Friday, December 4, 2015, 3:005:00 pm, AAB 2210
Conversants:Maria Cotera (American Culture / Women’s Studies), Julia Hell (German Studies), Ana María León (History of Art/ Romance Languages and Literature), Keith Mitnick (Taubman College)
Curators: Maja Babic, Seçil Binboğa, Seda Kayim, Jieqiong Wang Moderator:Joss Kiely
Architectural history—as the history of an intrinsically political practice—is prevalently established in and by institutions. Although it is problematic to limit the practice of history-writing to the confines of any single official discourse, the multiplicity of conflicting architectural narratives today, and the diversity of the methodologies we use in writing history and theory, still seem to ignore ‘unsanctioned’ historical narratives –namely, those of different collectives.

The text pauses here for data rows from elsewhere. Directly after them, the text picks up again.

/-- A log record of the telemetry endpoint (Table 20-12). -/
def State.logRec (s : State) (source part : Nat) (details : List Byte) : State :=
  { s with dev := { s.dev with log := s.dev.log ++ [⟨s.now, source, part, (details ++ List.replicate 48 0).take 48⟩] } }

/-- A team is lost (R225): killed, its grid marked LOST, the loss logged. -/
def State.loseTeam (s : State) (k : TeamKey) (t : Trap) : State :=
  let s := s.updPart k.part fun p => { p with grids := p.grids.map fun g =>
    if g.num = k.grid ∧ g.lost.isNone then { g with lost := some k.idx } else g }
  let s := s.logRec 0 k.part (leBytes 4 k.idx ++ leBytes 4 k.grid ++ leBytes 8 t.cause ++ leBytes 8 t.pc.toNat ++ leBytes 8 t.addr.toNat)
  s.dropTeam k

/-- The trap registers and the PCs when a trap is delivered (R223, Tables 19-1 to 19-5). -/
def Group.enterTrap (g : Group) (t : Trap) : Group :=
  let held := g.live &&& ~~~t.mask
  { g with
    trap := none
    coll := 0
    commit := none
    behind := []
    arch := { g.arch.setPcs t.mask fun _ => g.arch.thand with
      tcause := BitVec.ofNat 64 (t.cause % 256) ||| 0x100
      tpc := t.pc
      tmask := t.mask
      taddr := t.addr
      heldPc := g.arch.pcs
      heldSet := held
      turn := none
      fpflg := g.arch.fpflg ||| t.flags.setWidth 64 } }

/-- The threads of a mask stand at an entry whose line has still to be checked as a branch target's (R268). -/
def Group.entersAt (g : Group) (m : Mask) : Group := { g with arch := { g.arch with entering := m } }

/-- Deliver a trap to its group (R223): with no handler, with HMODE already set, or with a handler entry that is no legal branch
target, the team is lost (R225). A handler line without a translation parks the threads at THAND (R268). -/
def deliver (s : State) (g : Group) (t : Trap) : State :=
  if g.arch.hmode ∨ g.arch.thand = 0 then s.loseTeam g.key.team t
  else
    match checkTarget s g g.arch.thand with
    | .illegal | .forbid => s.loseTeam g.key.team t
    | .ok => s.setGroup ((g.enterTrap t).commitDone s.now)
    | .absent _ => s.setGroup ((g.enterTrap t).entersAt t.mask |>.commitDone s.now)

/-- Return from a trap (R224): the threads of TMASK go to TPC, the held threads to their held PCs, HMODE is cleared. -/
def Arch.leaveTrap (a : Arch) : Arch :=
  let a' := a.setPcs a.tmask fun _ => a.tpc
  let a'' := a'.setPcs a.heldSet fun L => a.heldPc.getD L 0
  { a'' with tcause := a.tcause &&& ~~~0x100, heldSet := 0, heldPc := [] }

/-- The last thread of TMASK has exited in the handler: the held threads resume (R224). -/
def Arch.handlerDone (a : Arch) : Arch :=
  if a.hmode ∧ a.tmask &&& ~~~a.exited = 0 then a.leaveTrap else a

end Sys2Proof.Machine
end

We are seeking to understand how the history of architecture might be written collectively, or whether it has ever been written in such a manner. Yet, in order to pursue this exploration, we first need to question what ‘collective history’ is and how it ‘works’: Is it possible to write history of any sort in this way? Who are the actors, agents and subjects of collective history? What would be the methodologies of such a historiography? What role do objects of collective memory play in the production of collective history? Given that Walter Benjamin has conceived of architecture as being “always… consumed by a collective in a state of distraction,” we seek to understand how collective memory might be engaged with the collective writing of urban and architectural history itself.
This Conversation will take place with scholars who study collective historiography and memory in diverse ways. In a two-hour conversation, we hope to explore the relationship between architecture and collective memory in relation to the historian’s work—looking at how collective memory shapes the perception and production of architecture and of its recorded history.

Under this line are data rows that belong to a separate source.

-- ==== Sys2Proof/Machine/Fp.lean ====
section
/-! DEFINITION. Machine/Fp.lean: the floating-point formats (Table 7-1), exact values, rounding (Tables 7-5 and 7-6, R92, R95,
R97) and the exact operations (R100, R317). A finite value is (−1)^neg × m × 2^e. -/

namespace Sys2Proof.Machine

/-- A float's value. -/
inductive Fv where
  | nan (signalling : Bool)
  | inf (neg : Bool)
  | fin (neg : Bool) (m : Nat) (e : Int)
deriving DecidableEq, Repr, Inhabited

/-- Where a format keeps infinities and NaNs (Table 7-1). -/
inductive FmtKind where
  | ieee | e4m3 | plain
deriving DecidableEq, Repr

/-- A format: exponent bits, fraction bits, bias, kind. -/
structure Fmt where
  eb   : Nat
  fb   : Nat
  bias : Nat
  kind : FmtKind
deriving DecidableEq, Repr

/-- Table 7-1. MX types have their element formats. -/
def fmtOf (t : Ty) : Fmt :=
  match t with
  | .fp64 => ⟨11, 52, 1023, .ieee⟩
  | .fp16 => ⟨5, 10, 15, .ieee⟩
  | .bf16 => ⟨8, 7, 127, .ieee⟩
  | .e5m2 | .mxe5m2 => ⟨5, 2, 15, .ieee⟩
  | .e4m3 | .mxe4m3 => ⟨4, 3, 7, .e4m3⟩
  | .e3m2 | .mxe3m2 => ⟨3, 2, 3, .plain⟩
  | .e2m3 | .mxe2m3 => ⟨2, 3, 1, .plain⟩
  | .e2m1 | .mxe2m1 => ⟨2, 1, 1, .plain⟩
  | _ => ⟨8, 23, 127, .ieee⟩

/-- NA22, the narrow sums of the arrays (Table 7-1). -/
def fmtNa22 : Fmt := ⟨8, 13, 127, .ieee⟩

/-- The sign bit, the code of infinity, of the largest finite value and of the canonical NaN. -/
def Fmt.signBit (f : Fmt) : Nat := 2 ^ (f.eb + f.fb)
def Fmt.infCode (f : Fmt) : Nat := (2 ^ f.eb - 1) * 2 ^ f.fb
def Fmt.maxCode (f : Fmt) : Nat :=
  match f.kind with
  | .ieee => f.infCode - 1
  | .e4m3 => 0x7E
  | .plain => 2 ^ (f.eb + f.fb) - 1
def Fmt.nanCode (f : Fmt) : Nat :=
  match f.kind with
  | .ieee => f.infCode + 2 ^ (f.fb - 1)
  | .e4m3 => 0x7F
  | .plain => 0

/-- A sign and a code together. -/
def Fmt.signed (f : Fmt) (neg : Bool) (code : Nat) : Nat := if neg then f.signBit + code else code

/-- The exponent of the smallest normal value, and of the last place of a subnormal. -/
def Fmt.emin (f : Fmt) : Int := 1 - f.bias
def Fmt.qmin (f : Fmt) : Int := f.emin - f.fb

/-- The value of a pattern (R81). -/
def Fmt.unpack (f : Fmt) (x : Nat) : Fv :=
  let neg := x.testBit (f.eb + f.fb)
  let c := x % f.signBit
  let e := c / 2 ^ f.fb
  let m := c % 2 ^ f.fb
  let special := match f.kind with
    | .ieee => e == 2 ^ f.eb - 1
    | .e4m3 => c == 0x7F
    | .plain => false
  if special then
    match f.kind with
    | .ieee => if m = 0 then .inf neg else .nan (!m.testBit (f.fb - 1))
    | _ => .nan false
  else if e = 0 then .fin neg m f.qmin
  else .fin neg (2 ^ f.fb + m) ((e : Int) - f.bias - f.fb)

/-- The pattern is subnormal (R81). -/
def Fmt.subnormal (f : Fmt) (x : Nat) : Bool :=
  let c := x % f.signBit
  decide (0 < c) && decide (c < 2 ^ f.fb)

/-- What rounding depends on: the mode, the random number of SR, FTZ of the class, FPCTL.SAT8 for an E5M2 destination. -/
structure Env where
  mode : Rnd
  rnd  : Nat
  ftz  : Bool
  sat8 : Bool
deriving DecidableEq, Repr

/-- Round a remainder `lo` of `s` bits below a kept integer `hi` up or not (Table 7-5, R97). -/
def roundsUp (mode : Rnd) (rnd : Nat) (neg : Bool) (hi lo s : Nat) : Bool :=
  match mode with
  | .rz => false
  | .rd => neg && lo != 0
  | .ru => !neg && lo != 0
  | .rna => decide (2 ^ s ≤ 2 * lo)
  | .sr => decide (2 ^ 16 ≤ lo * 2 ^ 16 / 2 ^ s + rnd)
  | _ => decide (2 ^ s < 2 * lo) || (2 * lo == 2 ^ s && hi % 2 == 1)

/-- A magnitude m × 2^e rounded to a multiple of 2^q: the multiple, and whether it is inexact. -/
def roundAt (mode : Rnd) (rnd : Nat) (neg : Bool) (m : Nat) (e q : Int) : Nat × Bool :=
  if q ≤ e then (m * 2 ^ (e - q).toNat, false)
  else
    let s := (q - e).toNat
    let hi := m / 2 ^ s
    let lo := m % 2 ^ s
    (if roundsUp mode rnd neg hi lo s then hi + 1 else hi, lo != 0)

/-- The result of a finite overflow (Table 7-6). -/
def Fmt.overflow (f : Fmt) (v : Env) (neg : Bool) : Nat :=
  let toInf := match v.mode with
    | .rz => false
    | .rd => neg
    | .ru => !neg
    | _ => true
  match f.kind with
  | .ieee => if toInf && !(v.sat8 && f.fb == 2) then f.signed neg f.infCode else f.signed neg f.maxCode
  | _ => f.signed neg f.maxCode

/-- Round a nonzero exact value to a format, with its flags (R92, R95, R97, Table 7-6). -/
def Fmt.round (f : Fmt) (v : Env) (neg : Bool) (m : Nat) (e : Int) : Nat × Flg :=
  let top := e + Nat.log2 m
  let q := max (top - f.fb) f.qmin
  let (n, inexact) := roundAt v.mode v.rnd neg m e q
  let code := (q - f.qmin).toNat * 2 ^ f.fb + n
  let (n', _) := roundAt v.mode v.rnd neg m e (top - f.fb)
  let tiny := decide (top < f.emin) && !(top + 1 == f.emin && n' == 2 ^ (f.fb + 1))
  if code > f.maxCode then (f.overflow v neg, Flg.ovf ||| Flg.nx)
  else if v.ftz && decide (0 < code) && decide (code < 2 ^ f.fb) then (f.signed neg 0, Flg.uf ||| Flg.nx)
  else (f.signed neg code, (if inexact then Flg.nx else 0) ||| (if tiny && inexact then Flg.uf else 0))

/-- Round any value to a format (R82, Table 7-6). A signalling NaN raises NV; a format without NaN turns one into +0 with NV. -/
def Fmt.ofFv (f : Fmt) (v : Env) : Fv → Nat × Flg
  | .nan sig => (f.nanCode, if sig || f.kind == .plain then Flg.nv else 0)
  | .inf neg =>
    match f.kind with
    | .ieee => if v.sat8 && f.fb == 2 then (f.signed neg f.maxCode, Flg.ovf ||| Flg.nx) else (f.signed neg f.infCode, 0)
    | _ => (f.signed neg f.maxCode, Flg.ovf ||| Flg.nx)
  | .fin neg m e => if m = 0 then (f.signed neg 0, 0) else f.round v neg m e

/-- An operand's value after DAZ (R95): the flag ID when a subnormal was flushed. -/
def Fmt.operand (f : Fmt) (daz : Bool) (x : Nat) : Fv × Flg :=
  if daz && f.subnormal x then (.fin (x.testBit (f.eb + f.fb)) 0 f.qmin, Flg.idn) else (f.unpack x, 0)

/-- NV for a signalling NaN (R82). -/
def Fv.nvOf : Fv → Flg
  | .nan true => Flg.nv
  | _ => 0

/-- The value is a NaN. -/
def Fv.isNan : Fv → Bool
  | .nan _ => true
  | _ => false

/-- The value with its sign turned. -/
def Fv.neg : Fv → Fv
  | .nan s => .nan s
  | .inf n => .inf !n
  | .fin n m e => .fin (!n) m e

/-- A finite value as an integer multiple of 2^q, for q at most its exponent. -/
def scaled (neg : Bool) (m : Nat) (e q : Int) : Int := let x : Int := m * 2 ^ (e - q).toNat; if neg then -x else x

/-- x + y (R317): the sign of an exact zero sum is −0 only under RD. -/
def Fv.add (mode : Rnd) : Fv → Fv → Fv × Flg
  | .nan s, y => (.nan false, (Fv.nan s).nvOf ||| y.nvOf)
  | x, .nan s => (.nan false, x.nvOf ||| (Fv.nan s).nvOf)
  | .inf a, .inf b => if a = b then (.inf a, 0) else (.nan false, Flg.nv)
  | .inf a, _ => (.inf a, 0)
  | _, .inf b => (.inf b, 0)
  | .fin a m e, .fin b n k =>
    if m = 0 ∧ n = 0 then (.fin (if a = b then a else mode == .rd) 0 0, 0)
    else
      let q := min e k
      let x := scaled a m e q + scaled b n k q
      if x = 0 then (.fin (mode == .rd) 0 0, 0) else (.fin (decide (x < 0)) x.natAbs q, 0)

/-- x × y (R317). -/
def Fv.mul : Fv → Fv → Fv × Flg
  | .nan s, y => (.nan false, (Fv.nan s).nvOf ||| y.nvOf)
  | x, .nan s => (.nan false, x.nvOf ||| (Fv.nan s).nvOf)
  | .inf a, .inf b => (.inf (a ^^ b), 0)
  | .inf a, .fin b m _ => if m = 0 then (.nan false, Flg.nv) else (.inf (a ^^ b), 0)
  | .fin a m _, .inf b => if m = 0 then (.nan false, Flg.nv) else (.inf (a ^^ b), 0)
  | .fin a m e, .fin b n k => (.fin (a ^^ b) (m * n) (e + k), 0)

/-- x × y + z with one rounding to come (R317); ∞ × 0 raises NV even beside a quiet NaN z. -/
def Fv.fma (mode : Rnd) (x y z : Fv) : Fv × Flg :=
  let p := x.mul y
  if p.1.isNan then (.nan false, p.2 ||| z.nvOf)
  else
    let r := p.1.add mode z
    (r.1, p.2 ||| r.2)

/-- The outcomes of a comparison. -/
inductive Cmp3 where
  | lt | eq | gt
deriving DecidableEq, Repr

/-- Compare two integers. -/
def cmpInt (x y : Int) : Cmp3 := if x < y then .lt else if x = y then .eq else .gt

/-- How two values compare; none when unordered (R100). -/
def Fv.cmp : Fv → Fv → Option Cmp3
  | .nan _, _ => none
  | _, .nan _ => none
  | .inf a, .inf b => some (if a = b then .eq else if a then .lt else .gt)
  | .inf a, _ => some (if a then .lt else .gt)
  | _, .inf b => some (if b then .gt else .lt)
  | .fin a m e, .fin b n k =>
    let q := min e k
    some (cmpInt (scaled a m e q) (scaled b n k q))

/-- The sign of a value. -/
def Fv.sign : Fv → Bool
  | .nan _ => false
  | .inf n => n
  | .fin n _ _ => n

/-- x counts as less than y in minimumNumber, where −0 is less than +0 (R100). -/
def Fv.below (x y : Fv) : Bool :=
  match x.cmp y with
  | some .lt => true
  | some .eq => x.sign && !y.sign
  | _ => false

end Sys2Proof.Machine
end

QUESTIONS FOR PARTICIPANTS:
- How do you understand the notion of “collective history” within the framework of your own work?
- To what extent is the history of any collective related to the built environment? Can we discuss collective history without recourse to its spatial frame?
- What is the relationship between place and representation within the concept of collective history? How does the notion of a collective shift between these two frameworks in any project of writing or scholarship?
- What is the nature and role of WRITING in your understanding of collective history? How do we “write” collectively in the context of the built environment, and how does such a metaphorical notion of writing relate to the politics of any collective or group?